_Assignment:_ Look through the entries for the string "crcFeed" and copy every line where it shows up.

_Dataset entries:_
—————

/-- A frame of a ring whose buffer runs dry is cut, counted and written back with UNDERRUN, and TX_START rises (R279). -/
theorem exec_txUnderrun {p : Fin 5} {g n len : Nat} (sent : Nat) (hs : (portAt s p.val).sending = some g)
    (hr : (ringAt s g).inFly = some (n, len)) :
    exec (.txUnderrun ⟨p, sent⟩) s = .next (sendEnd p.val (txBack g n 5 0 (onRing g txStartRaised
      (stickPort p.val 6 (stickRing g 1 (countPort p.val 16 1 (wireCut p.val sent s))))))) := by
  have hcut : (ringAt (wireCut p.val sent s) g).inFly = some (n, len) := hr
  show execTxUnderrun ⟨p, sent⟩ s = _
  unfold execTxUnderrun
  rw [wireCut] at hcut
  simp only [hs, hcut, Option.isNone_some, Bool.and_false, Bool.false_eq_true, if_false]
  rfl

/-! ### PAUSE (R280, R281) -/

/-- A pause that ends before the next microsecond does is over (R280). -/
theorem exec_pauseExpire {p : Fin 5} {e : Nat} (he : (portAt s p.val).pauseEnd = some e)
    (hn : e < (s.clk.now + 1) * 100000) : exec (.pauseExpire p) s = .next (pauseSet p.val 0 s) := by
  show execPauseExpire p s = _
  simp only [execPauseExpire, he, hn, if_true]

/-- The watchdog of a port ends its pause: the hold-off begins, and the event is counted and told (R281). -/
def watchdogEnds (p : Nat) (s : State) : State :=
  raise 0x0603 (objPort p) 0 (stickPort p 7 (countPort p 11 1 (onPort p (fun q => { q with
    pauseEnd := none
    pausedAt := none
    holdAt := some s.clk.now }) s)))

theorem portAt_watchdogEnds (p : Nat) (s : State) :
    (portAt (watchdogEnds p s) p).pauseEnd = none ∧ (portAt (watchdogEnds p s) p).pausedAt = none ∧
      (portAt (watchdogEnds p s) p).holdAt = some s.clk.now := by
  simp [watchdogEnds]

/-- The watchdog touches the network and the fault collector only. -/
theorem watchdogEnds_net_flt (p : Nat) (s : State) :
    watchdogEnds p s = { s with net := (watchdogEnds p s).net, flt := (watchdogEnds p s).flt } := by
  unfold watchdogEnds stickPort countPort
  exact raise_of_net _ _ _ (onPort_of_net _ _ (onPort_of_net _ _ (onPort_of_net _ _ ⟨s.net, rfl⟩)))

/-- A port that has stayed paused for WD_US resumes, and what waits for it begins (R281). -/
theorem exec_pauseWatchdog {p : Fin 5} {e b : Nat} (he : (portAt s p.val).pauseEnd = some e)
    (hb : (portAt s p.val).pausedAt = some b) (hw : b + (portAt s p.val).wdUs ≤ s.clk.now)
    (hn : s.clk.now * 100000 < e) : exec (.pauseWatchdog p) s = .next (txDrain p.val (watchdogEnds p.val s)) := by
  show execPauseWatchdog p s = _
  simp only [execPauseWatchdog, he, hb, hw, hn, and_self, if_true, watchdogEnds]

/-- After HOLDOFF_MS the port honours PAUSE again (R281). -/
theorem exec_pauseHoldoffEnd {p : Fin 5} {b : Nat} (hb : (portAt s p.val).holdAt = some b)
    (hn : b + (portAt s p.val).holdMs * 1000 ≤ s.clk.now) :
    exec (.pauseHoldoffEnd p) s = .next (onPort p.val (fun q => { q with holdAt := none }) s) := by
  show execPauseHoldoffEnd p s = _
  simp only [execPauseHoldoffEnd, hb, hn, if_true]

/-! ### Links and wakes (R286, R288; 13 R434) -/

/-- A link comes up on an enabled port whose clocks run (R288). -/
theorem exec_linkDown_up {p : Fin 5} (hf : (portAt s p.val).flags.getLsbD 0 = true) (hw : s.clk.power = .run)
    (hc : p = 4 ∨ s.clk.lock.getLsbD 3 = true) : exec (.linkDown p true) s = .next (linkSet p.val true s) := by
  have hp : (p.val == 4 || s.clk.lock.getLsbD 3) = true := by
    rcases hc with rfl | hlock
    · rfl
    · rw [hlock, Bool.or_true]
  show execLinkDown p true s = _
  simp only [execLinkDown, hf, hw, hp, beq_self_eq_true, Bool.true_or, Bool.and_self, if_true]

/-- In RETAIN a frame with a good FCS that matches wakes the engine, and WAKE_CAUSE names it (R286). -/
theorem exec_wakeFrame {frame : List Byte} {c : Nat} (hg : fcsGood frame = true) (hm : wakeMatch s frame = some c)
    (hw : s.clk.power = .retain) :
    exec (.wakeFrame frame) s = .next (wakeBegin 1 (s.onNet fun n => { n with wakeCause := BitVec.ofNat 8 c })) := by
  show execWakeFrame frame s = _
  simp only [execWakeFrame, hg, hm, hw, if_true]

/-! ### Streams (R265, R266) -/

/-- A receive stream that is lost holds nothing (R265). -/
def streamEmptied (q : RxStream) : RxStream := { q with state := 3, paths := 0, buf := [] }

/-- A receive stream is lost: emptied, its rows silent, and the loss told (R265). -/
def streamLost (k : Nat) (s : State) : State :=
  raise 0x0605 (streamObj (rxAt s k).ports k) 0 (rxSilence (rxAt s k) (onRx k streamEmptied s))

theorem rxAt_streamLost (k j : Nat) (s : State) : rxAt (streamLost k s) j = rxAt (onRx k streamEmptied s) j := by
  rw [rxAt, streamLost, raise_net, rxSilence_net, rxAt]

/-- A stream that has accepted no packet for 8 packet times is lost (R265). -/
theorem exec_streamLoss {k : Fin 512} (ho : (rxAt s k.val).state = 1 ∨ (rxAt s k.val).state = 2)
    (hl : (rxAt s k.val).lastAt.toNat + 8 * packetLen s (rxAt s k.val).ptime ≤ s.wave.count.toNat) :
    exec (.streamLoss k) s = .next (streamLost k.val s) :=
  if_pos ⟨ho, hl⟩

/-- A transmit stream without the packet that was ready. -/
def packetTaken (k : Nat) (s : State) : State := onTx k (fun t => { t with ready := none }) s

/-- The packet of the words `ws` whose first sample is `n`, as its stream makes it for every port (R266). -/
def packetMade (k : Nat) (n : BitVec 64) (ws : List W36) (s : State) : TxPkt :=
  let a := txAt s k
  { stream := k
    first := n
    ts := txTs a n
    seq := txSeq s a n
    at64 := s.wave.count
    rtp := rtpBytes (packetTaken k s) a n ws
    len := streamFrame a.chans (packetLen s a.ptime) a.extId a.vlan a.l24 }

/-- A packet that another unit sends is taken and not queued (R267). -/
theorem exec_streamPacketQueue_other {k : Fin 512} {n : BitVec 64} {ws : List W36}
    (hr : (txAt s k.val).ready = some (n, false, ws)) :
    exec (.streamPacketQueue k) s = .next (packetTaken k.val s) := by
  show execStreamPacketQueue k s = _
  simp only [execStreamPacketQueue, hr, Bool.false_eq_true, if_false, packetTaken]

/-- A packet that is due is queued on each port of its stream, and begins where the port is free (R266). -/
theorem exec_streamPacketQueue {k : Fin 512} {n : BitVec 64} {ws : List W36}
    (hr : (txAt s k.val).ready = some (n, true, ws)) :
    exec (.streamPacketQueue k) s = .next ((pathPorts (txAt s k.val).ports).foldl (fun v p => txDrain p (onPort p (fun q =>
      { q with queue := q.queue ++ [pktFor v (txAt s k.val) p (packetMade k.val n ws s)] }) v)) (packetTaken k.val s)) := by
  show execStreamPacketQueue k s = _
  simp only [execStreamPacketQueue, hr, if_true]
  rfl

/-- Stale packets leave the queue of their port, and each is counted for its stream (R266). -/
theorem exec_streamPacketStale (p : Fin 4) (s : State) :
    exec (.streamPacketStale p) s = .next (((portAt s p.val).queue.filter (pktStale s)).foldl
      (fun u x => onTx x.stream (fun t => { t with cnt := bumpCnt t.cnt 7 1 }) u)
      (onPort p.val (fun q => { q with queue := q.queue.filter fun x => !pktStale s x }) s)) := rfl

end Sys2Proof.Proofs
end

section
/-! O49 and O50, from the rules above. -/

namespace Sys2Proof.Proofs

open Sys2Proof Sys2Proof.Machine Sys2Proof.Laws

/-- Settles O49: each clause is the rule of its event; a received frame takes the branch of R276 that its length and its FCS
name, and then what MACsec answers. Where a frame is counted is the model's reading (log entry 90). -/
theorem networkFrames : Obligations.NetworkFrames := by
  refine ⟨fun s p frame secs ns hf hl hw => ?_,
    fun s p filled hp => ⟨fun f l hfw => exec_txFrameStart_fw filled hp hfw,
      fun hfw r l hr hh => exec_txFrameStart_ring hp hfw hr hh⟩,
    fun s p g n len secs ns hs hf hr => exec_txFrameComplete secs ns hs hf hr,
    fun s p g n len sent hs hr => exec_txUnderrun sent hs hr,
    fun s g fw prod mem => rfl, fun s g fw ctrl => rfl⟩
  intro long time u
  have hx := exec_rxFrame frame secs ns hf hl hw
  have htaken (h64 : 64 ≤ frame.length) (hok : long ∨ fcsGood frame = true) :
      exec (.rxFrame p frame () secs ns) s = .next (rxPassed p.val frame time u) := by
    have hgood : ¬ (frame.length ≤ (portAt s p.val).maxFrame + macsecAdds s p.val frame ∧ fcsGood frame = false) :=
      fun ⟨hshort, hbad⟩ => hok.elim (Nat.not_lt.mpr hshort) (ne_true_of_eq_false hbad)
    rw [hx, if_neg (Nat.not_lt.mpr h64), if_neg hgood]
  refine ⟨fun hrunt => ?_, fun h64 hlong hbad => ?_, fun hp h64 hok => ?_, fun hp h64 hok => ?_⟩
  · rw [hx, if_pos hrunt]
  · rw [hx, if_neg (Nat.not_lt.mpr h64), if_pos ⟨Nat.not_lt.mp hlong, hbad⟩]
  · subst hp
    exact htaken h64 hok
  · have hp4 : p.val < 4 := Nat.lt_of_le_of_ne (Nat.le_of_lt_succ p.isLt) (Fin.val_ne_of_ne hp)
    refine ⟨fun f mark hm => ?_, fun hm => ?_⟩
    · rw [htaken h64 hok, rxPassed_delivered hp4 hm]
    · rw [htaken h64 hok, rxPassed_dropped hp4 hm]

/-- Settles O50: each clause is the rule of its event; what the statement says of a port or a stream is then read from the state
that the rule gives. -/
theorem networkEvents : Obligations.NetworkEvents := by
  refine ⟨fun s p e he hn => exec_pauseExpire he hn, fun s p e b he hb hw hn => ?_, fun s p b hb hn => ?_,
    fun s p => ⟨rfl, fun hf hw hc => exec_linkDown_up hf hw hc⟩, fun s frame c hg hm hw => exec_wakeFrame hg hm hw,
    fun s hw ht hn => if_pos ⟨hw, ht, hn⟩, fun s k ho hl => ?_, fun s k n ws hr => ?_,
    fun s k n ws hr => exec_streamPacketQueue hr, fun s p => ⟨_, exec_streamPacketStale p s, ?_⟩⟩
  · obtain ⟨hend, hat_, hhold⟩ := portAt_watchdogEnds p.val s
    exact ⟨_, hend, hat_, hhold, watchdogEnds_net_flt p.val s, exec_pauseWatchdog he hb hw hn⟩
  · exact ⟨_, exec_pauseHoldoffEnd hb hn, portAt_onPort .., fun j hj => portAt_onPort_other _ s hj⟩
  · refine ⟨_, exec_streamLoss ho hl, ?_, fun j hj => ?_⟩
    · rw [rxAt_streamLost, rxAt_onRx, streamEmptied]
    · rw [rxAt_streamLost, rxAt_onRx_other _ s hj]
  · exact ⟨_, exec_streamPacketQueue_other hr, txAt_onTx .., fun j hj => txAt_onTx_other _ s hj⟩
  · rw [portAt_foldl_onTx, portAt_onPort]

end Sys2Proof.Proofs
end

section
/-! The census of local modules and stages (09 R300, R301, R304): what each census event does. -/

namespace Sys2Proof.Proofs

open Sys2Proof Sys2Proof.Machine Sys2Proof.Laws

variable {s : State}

—————

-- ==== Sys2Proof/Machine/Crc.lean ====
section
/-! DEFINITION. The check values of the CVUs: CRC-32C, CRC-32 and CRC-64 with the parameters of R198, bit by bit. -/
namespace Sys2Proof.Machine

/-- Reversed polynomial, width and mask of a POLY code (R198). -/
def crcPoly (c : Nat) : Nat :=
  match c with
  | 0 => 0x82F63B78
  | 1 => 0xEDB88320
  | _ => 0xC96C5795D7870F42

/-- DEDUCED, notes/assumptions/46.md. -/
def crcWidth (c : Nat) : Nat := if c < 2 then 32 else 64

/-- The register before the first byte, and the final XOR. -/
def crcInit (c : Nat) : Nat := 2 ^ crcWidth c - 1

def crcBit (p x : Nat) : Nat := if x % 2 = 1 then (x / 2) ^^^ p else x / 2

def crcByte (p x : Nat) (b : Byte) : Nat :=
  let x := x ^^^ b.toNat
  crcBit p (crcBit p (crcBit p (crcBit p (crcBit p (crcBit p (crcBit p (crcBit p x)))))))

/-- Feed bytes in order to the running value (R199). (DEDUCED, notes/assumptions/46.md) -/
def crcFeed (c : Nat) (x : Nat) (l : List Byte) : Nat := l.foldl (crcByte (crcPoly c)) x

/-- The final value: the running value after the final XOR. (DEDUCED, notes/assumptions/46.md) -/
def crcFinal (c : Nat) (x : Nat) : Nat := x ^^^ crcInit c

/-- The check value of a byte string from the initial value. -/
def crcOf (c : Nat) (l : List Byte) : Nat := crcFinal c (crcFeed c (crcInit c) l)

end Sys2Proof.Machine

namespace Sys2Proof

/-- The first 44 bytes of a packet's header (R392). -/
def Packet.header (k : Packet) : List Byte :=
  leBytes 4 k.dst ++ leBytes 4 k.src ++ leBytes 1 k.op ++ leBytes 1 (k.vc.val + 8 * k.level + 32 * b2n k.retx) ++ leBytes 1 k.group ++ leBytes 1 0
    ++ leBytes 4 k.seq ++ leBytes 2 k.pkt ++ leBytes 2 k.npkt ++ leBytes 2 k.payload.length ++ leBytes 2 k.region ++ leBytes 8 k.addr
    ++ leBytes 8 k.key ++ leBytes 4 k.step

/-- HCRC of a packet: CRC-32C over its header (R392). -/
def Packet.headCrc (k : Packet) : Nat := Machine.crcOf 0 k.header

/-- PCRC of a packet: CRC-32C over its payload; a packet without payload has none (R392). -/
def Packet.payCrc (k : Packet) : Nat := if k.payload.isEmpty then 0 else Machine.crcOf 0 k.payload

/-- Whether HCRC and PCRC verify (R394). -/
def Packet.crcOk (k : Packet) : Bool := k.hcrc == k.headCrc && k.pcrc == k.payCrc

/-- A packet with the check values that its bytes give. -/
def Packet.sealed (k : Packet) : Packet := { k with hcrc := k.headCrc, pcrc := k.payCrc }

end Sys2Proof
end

—————

_Expected answer:_
def crcFeed (c : Nat) (x : Nat) (l : List Byte) : Nat := l.foldl (crcByte (crcPoly c)) x
def crcOf (c : Nat) (l : List Byte) : Nat := crcFinal c (crcFeed c (crcInit c) l)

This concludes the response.